#### [The task]
Take the data below and copy exactly the lines starting at the one with "The exchange in" and finishing at the one with "BUSY command. -/", both included.

───── Exercise data

-- ==== Sys2Proof/Tests/Slice0.lean ====
section
/-! SUPPORT. Tests of the model, each on one step of a small state, with the results that the spec gives; and for each obligation with
hypotheses, a state and operands that meet them, clause by clause and at the boundaries of their ranges. -/

open Sys2Proof Sys2Proof.Machine

namespace Sys2Proof.Tests

/-! ### Small states -/

/-- The state after a command that answers one. -/
def after (c : Instr) (s : State) : State :=
  match exec c s with
  | .next t => t
  | .fault _ => s
  | .refused _ => s

/-- A configuration with every timer on: owner A, STATE, OWNER_ANSWERS. -/
def config : SlotConfig :=
  { identifier := 0x123#12, owner := .a, kind := .state, answer := .ownerAnswers, maxLength := 8#4, freshnessLimit := 4095#12,
    requestDeadline := 255#8 }

/-- The same slot, answered by the exchange. -/
def autoConfig : SlotConfig := { config with answer := .autoAnswer }

/-- A LIVE slot whose next sequence number is 1. -/
def live : Slot :=
  { Slot.cleared with
    config := config, state := .live,
    value := { length := 1#4, data := Table.fill 8 7#16, sequence := 65535#16, stamp := 5#32, echo := false } }

/-- The part after reset with slot record 95, the last. -/
def at95 (r : Slot) : State := State.reset.modSlot 95 fun _ => r

/-- The part with slot 95 LIVE. -/
def base : State := at95 live

/-- A value for slot 95. -/
def value (src : Source) (order : Nat) : Offer :=
  { source := src, slot := 95, length := 1#4, data := Table.fill 8 3#16, stamp := 9#32, snapshot := true, passed := false,
    order := order }

/-- The part with slot 95 RETIRING. -/
def leaving : State := at95 { live with state := .retiring }

/-- Port `p` holds the token. -/
def tok (p : Port) (s : State) : State := { s with token := some p }

/-- Port `p` holds slot 95. -/
def held (p : Port) (s : State) : State :=
  s.setHold p (some { slot := 95, expiry := 0#32, viewState := .seen, identifier := 0x123#12 })

/-- Slot 95 with a pending value. -/
def parked (s : State) : State := s.modSlot 95 fun r => { r with parked := some (value (.port .a) 4) }

/-- Slot 95 with a pending value that is ripe. -/
def ripened : State := parked { base with ripe := [95] }

/-- A landing on slot 95 that is in flight, its parts done or not. -/
def landing (done : Bool) : Landing :=
  { offer := value (.port .a) 4, served := if done then some PortSet.empty else none, notified := done, timed := done }

/-- The landing in flight. -/
def flying (done : Bool) (s : State) : State := { s with flight := some (landing done) }

/-- The exchange in state `x`. -/
def inState (x : Exchange) (s : State) : State := { s with exchange := x }

/-- Port `p` with its argument words. -/
def args (p : Port) (x y z : Word) (s : State) : State := s.modPort p fun u => { u with arg0 := x, arg1 := y, arg2 := z }

/-- Port `p` with its compose length. -/
def composed (p : Port) (n : Word) (s : State) : State := s.modPort p fun u => { u with composeLength := n }

/-- Port `p` with a BUSY command. -/
def busy (p : Port) (c : Command) (ph : Phase) (s : State) : State :=
  s.modPort p fun u => { u with unit := { u.unit with busy := some ⟨c, 95#8, ph⟩ } }

/-- Port `p` in a health state with a score. -/
def healthy (p : Port) (x : HealthState) (n : Nat) (s : State) : State := s.modHealth p fun h => { h with state := x, score := n }

/-- A watch on every kind of act, armed. -/
def watching (a : WatchAction) (n : Word) (s : State) : State :=
  { s with watch := { armed := true, slot := none, source := none, onLanding := true, onView := true, onRequest := true,
                      onConfig := true, action := a, captures := [], matchCount := n } }

theorem watching_catches (s : State) (a : WatchAction) (n : Word) (h : s.watch = (watching a n State.reset).watch)
    (kind : ActKind) (k : SlotIx) (src : Source) : s.catches kind k src := by
  unfold State.catches
  rw [h]
  exact ⟨rfl, by cases kind <;> rfl, .inl rfl, .inl rfl⟩

/-- The line PxRST_n of port `p` is low. -/
def lineLow (p : Port) (s : State) : State := { s with lineLow := s.lineLow.insert p }

/-- Port `p` has its detaching mark set. -/
def marked (p : Port) (s : State) : State := s.modHealth p fun h => { h with mark := true }

/-- Port `p` subscribes to every identifier by its filter 7. -/
def listening (p : Port) (s : State) : State :=
  s.modNotes p fun m => { m with filters := m.filters.set 7 { identifier := 0#12, mask := 0#12, enabled := true } }

/-- A note about slot 95. -/
def note (r : Reason) : Note :=
  { reason := r, slot := 95, identifier := 0x123#12, sequence := 1#16, reply := false, coalesced := false, isSealed := false,
    stamp := 0#16 }

/-- Port `p` with a queue of notes. -/
def queued (p : Port) (q : List Note) (s : State) : State := s.modNotes p fun m => { m with queue := q }

/-! ### Well-formed terms -/

theorem test_undefined_command_with_a_defined_code_is_ill_formed : (Instr.undefinedCommand .a 0x01#8 0#8).wellFormed = false := by
  decide

theorem test_undefined_command_with_code_zero_is_well_formed : (Instr.undefinedCommand .a 0x00#8 0#8).wellFormed = true := by
  decide

theorem test_register_write_at_a_read_offset_is_ill_formed : (Instr.registerWrite .a 0x20#6 0#16).wellFormed = false := by decide

theorem test_register_write_at_command_is_ill_formed : (Instr.registerWrite .a 0x00#6 0#16).wellFormed = false := by decide

theorem test_register_write_at_attention_enable_is_ill_formed : (Instr.registerWrite .a 0x25#6 0#16).wellFormed = false := by decide

theorem test_register_write_at_the_last_filter_is_well_formed : (Instr.registerWrite .a 0x37#6 0#16).wellFormed = true := by decide

/-! ### Words of COMMAND (R176), and the table -/

theorem test_word_publish : decodeCommandWord .a 0x0105#16 = .publish .a 5#8 := by decide
theorem test_word_request : decodeCommandWord .b 0x045F#16 = .request .b 95#8 := by decide
theorem test_word_claim_token : decodeCommandWord .c 0x1000#16 = .claimToken .c 0#8 := by decide
theorem test_word_retire_slot : decodeCommandWord .a 0x2103#16 = .retireSlot .a 3#8 := by decide
theorem test_word_restart : decodeCommandWord .a 0x2600#16 = .restart .a 0#8 := by decide
theorem test_word_cancel_head : decodeCommandWord .d 0x3400#16 = .cancelHead .d 0#8 := by decide
theorem test_word_read_capture : decodeCommandWord .a 0x3A00#16 = .readCapture .a 0#8 := by decide
theorem test_word_rejoin : decodeCommandWord .a 0x4000#16 = .rejoin .a 0#8 := by decide
theorem test_word_reset_port : decodeCommandWord .a 0x7F00#16 = .resetPort .a 0#8 := by decide
theorem test_word_undefined : decodeCommandWord .a 0x0501#16 = .undefinedCommand .a 5#8 1#8 := by decide
theorem test_table_words_spell_nothing : decodeTableWord 16 0x0105 = none := by decide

──────────

#### [Exercise solution]
/-- The exchange in state `x`. -/
def inState (x : Exchange) (s : State) : State := { s with exchange := x }

/-- Port `p` with its argument words. -/
def args (p : Port) (x y z : Word) (s : State) : State := s.modPort p fun u => { u with arg0 := x, arg1 := y, arg2 := z }

/-- Port `p` with its compose length. -/
def composed (p : Port) (n : Word) (s : State) : State := s.modPort p fun u => { u with composeLength := n }

/-- Port `p` with a BUSY command. -/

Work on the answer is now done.